(Problem statement): Within the records below is a range that opens at the line with "p.dram := rfl" and closes at the line with "p.reads := rfl". Return that range word for word, both ends included, and only that range.

(Entries shown):
/-! `Package.modVault`. -/

@[simp] theorem Package.modVault_straps (p : Package) (i : Nat) (f : Vault → Vault) : (p.modVault i f).straps = p.straps := rfl
@[simp] theorem Package.modVault_stages (p : Package) (i : Nat) (f : Vault → Vault) : (p.modVault i f).stages = p.stages := rfl
@[simp] theorem Package.modVault_cores (p : Package) (i : Nat) (f : Vault → Vault) : (p.modVault i f).cores = p.cores := rfl
@[simp] theorem Package.modVault_companies (p : Package) (i : Nat) (f : Vault → Vault) : (p.modVault i f).companies = p.companies := rfl
@[simp] theorem Package.modVault_stage (p : Package) (i : Nat) (f : Vault → Vault) : (p.modVault i f).stage = p.stage := rfl
@[simp] theorem Package.modVault_parts (p : Package) (i : Nat) (f : Vault → Vault) : (p.modVault i f).parts = p.parts := rfl
@[simp] theorem Package.modVault_gates (p : Package) (i : Nat) (f : Vault → Vault) : (p.modVault i f).gates = p.gates := rfl
@[simp] theorem Package.modVault_ports (p : Package) (i : Nat) (f : Vault → Vault) : (p.modVault i f).ports = p.ports := rfl
@[simp] theorem Package.modVault_win (p : Package) (i : Nat) (f : Vault → Vault) : (p.modVault i f).win = p.win := rfl
@[simp] theorem Package.modVault_dram (p : Package) (i : Nat) (f : Vault → Vault) : (p.modVault i f).dram = p.dram := rfl
@[simp] theorem Package.modVault_dramPoison (p : Package) (i : Nat) (f : Vault → Vault) : (p.modVault i f).dramPoison = p.dramPoison := rfl
@[simp] theorem Package.modVault_dramErr (p : Package) (i : Nat) (f : Vault → Vault) : (p.modVault i f).dramErr = p.dramErr := rfl
@[simp] theorem Package.modVault_casts (p : Package) (i : Nat) (f : Vault → Vault) : (p.modVault i f).casts = p.casts := rfl
@[simp] theorem Package.modVault_nextEntry (p : Package) (i : Nat) (f : Vault → Vault) : (p.modVault i f).nextEntry = p.nextEntry := rfl
@[simp] theorem Package.modVault_tickets (p : Package) (i : Nat) (f : Vault → Vault) : (p.modVault i f).tickets = p.tickets := rfl
@[simp] theorem Package.modVault_cueIn (p : Package) (i : Nat) (f : Vault → Vault) : (p.modVault i f).cueIn = p.cueIn := rfl
@[simp] theorem Package.modVault_cueStaged (p : Package) (i : Nat) (f : Vault → Vault) : (p.modVault i f).cueStaged = p.cueStaged := rfl
@[simp] theorem Package.modVault_answers (p : Package) (i : Nat) (f : Vault → Vault) : (p.modVault i f).answers = p.answers := rfl
@[simp] theorem Package.modVault_dcIn (p : Package) (i : Nat) (f : Vault → Vault) : (p.modVault i f).dcIn = p.dcIn := rfl
@[simp] theorem Package.modVault_dcWaiters (p : Package) (i : Nat) (f : Vault → Vault) : (p.modVault i f).dcWaiters = p.dcWaiters := rfl
@[simp] theorem Package.modVault_due (p : Package) (i : Nat) (f : Vault → Vault) : (p.modVault i f).due = p.due := rfl
@[simp] theorem Package.modVault_hostWrites (p : Package) (i : Nat) (f : Vault → Vault) : (p.modVault i f).hostWrites = p.hostWrites := rfl
@[simp] theorem Package.modVault_faults (p : Package) (i : Nat) (f : Vault → Vault) : (p.modVault i f).faults = p.faults := rfl
@[simp] theorem Package.modVault_pcie (p : Package) (i : Nat) (f : Vault → Vault) : (p.modVault i f).pcie = p.pcie := rfl
@[simp] theorem Package.modVault_reads (p : Package) (i : Nat) (f : Vault → Vault) : (p.modVault i f).reads = p.reads := rfl
@[simp] theorem Package.modVault_readQ (p : Package) (i : Nat) (f : Vault → Vault) : (p.modVault i f).readQ = p.readQ := rfl
@[simp] theorem Package.modVault_atsInv (p : Package) (i : Nat) (f : Vault → Vault) : (p.modVault i f).atsInv = p.atsInv := rfl
@[simp] theorem Package.modVault_planeOp (p : Package) (i : Nat) (f : Vault → Vault) : (p.modVault i f).planeOp = p.planeOp := rfl
@[simp] theorem Package.modVault_sent (p : Package) (i : Nat) (f : Vault → Vault) : (p.modVault i f).sent = p.sent := rfl
@[simp] theorem Package.modVault_teldrop (p : Package) (i : Nat) (f : Vault → Vault) : (p.modVault i f).teldrop = p.teldrop := rfl
@[simp] theorem Package.modVault_current (p : Package) (i : Nat) (f : Vault → Vault) : (p.modVault i f).current = p.current := rfl
@[simp] theorem Package.modVault_errors (p : Package) (i : Nat) (f : Vault → Vault) : (p.modVault i f).errors = p.errors := rfl
@[simp] theorem Package.modVault_frames (p : Package) (i : Nat) (f : Vault → Vault) : (p.modVault i f).frames = p.frames := rfl
@[simp] theorem Package.modVault_stopcause (p : Package) (i : Nat) (f : Vault → Vault) : (p.modVault i f).stopcause = p.stopcause := rfl
@[simp] theorem Package.modVault_stopReq (p : Package) (i : Nat) (f : Vault → Vault) : (p.modVault i f).stopReq = p.stopReq := rfl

(Answer for the task):
@[simp] theorem Package.modVault_dram (p : Package) (i : Nat) (f : Vault → Vault) : (p.modVault i f).dram = p.dram := rfl
@[simp] theorem Package.modVault_dramPoison (p : Package) (i : Nat) (f : Vault → Vault) : (p.modVault i f).dramPoison = p.dramPoison := rfl
@[simp] theorem Package.modVault_dramErr (p : Package) (i : Nat) (f : Vault → Vault) : (p.modVault i f).dramErr = p.dramErr := rfl
@[simp] theorem Package.modVault_casts (p : Package) (i : Nat) (f : Vault → Vault) : (p.modVault i f).casts = p.casts := rfl
@[simp] theorem Package.modVault_nextEntry (p : Package) (i : Nat) (f : Vault → Vault) : (p.modVault i f).nextEntry = p.nextEntry := rfl
@[simp] theorem Package.modVault_tickets (p : Package) (i : Nat) (f : Vault → Vault) : (p.modVault i f).tickets = p.tickets := rfl
@[simp] theorem Package.modVault_cueIn (p : Package) (i : Nat) (f : Vault → Vault) : (p.modVault i f).cueIn = p.cueIn := rfl
@[simp] theorem Package.modVault_cueStaged (p : Package) (i : Nat) (f : Vault → Vault) : (p.modVault i f).cueStaged = p.cueStaged := rfl
@[simp] theorem Package.modVault_answers (p : Package) (i : Nat) (f : Vault → Vault) : (p.modVault i f).answers = p.answers := rfl
@[simp] theorem Package.modVault_dcIn (p : Package) (i : Nat) (f : Vault → Vault) : (p.modVault i f).dcIn = p.dcIn := rfl
@[simp] theorem Package.modVault_dcWaiters (p : Package) (i : Nat) (f : Vault → Vault) : (p.modVault i f).dcWaiters = p.dcWaiters := rfl
@[simp] theorem Package.modVault_due (p : Package) (i : Nat) (f : Vault → Vault) : (p.modVault i f).due = p.due := rfl
@[simp] theorem Package.modVault_hostWrites (p : Package) (i : Nat) (f : Vault → Vault) : (p.modVault i f).hostWrites = p.hostWrites := rfl
@[simp] theorem Package.modVault_faults (p : Package) (i : Nat) (f : Vault → Vault) : (p.modVault i f).faults = p.faults := rfl
@[simp] theorem Package.modVault_pcie (p : Package) (i : Nat) (f : Vault → Vault) : (p.modVault i f).pcie = p.pcie := rfl
@[simp] theorem Package.modVault_reads (p : Package) (i : Nat) (f : Vault → Vault) : (p.modVault i f).reads = p.reads := rfl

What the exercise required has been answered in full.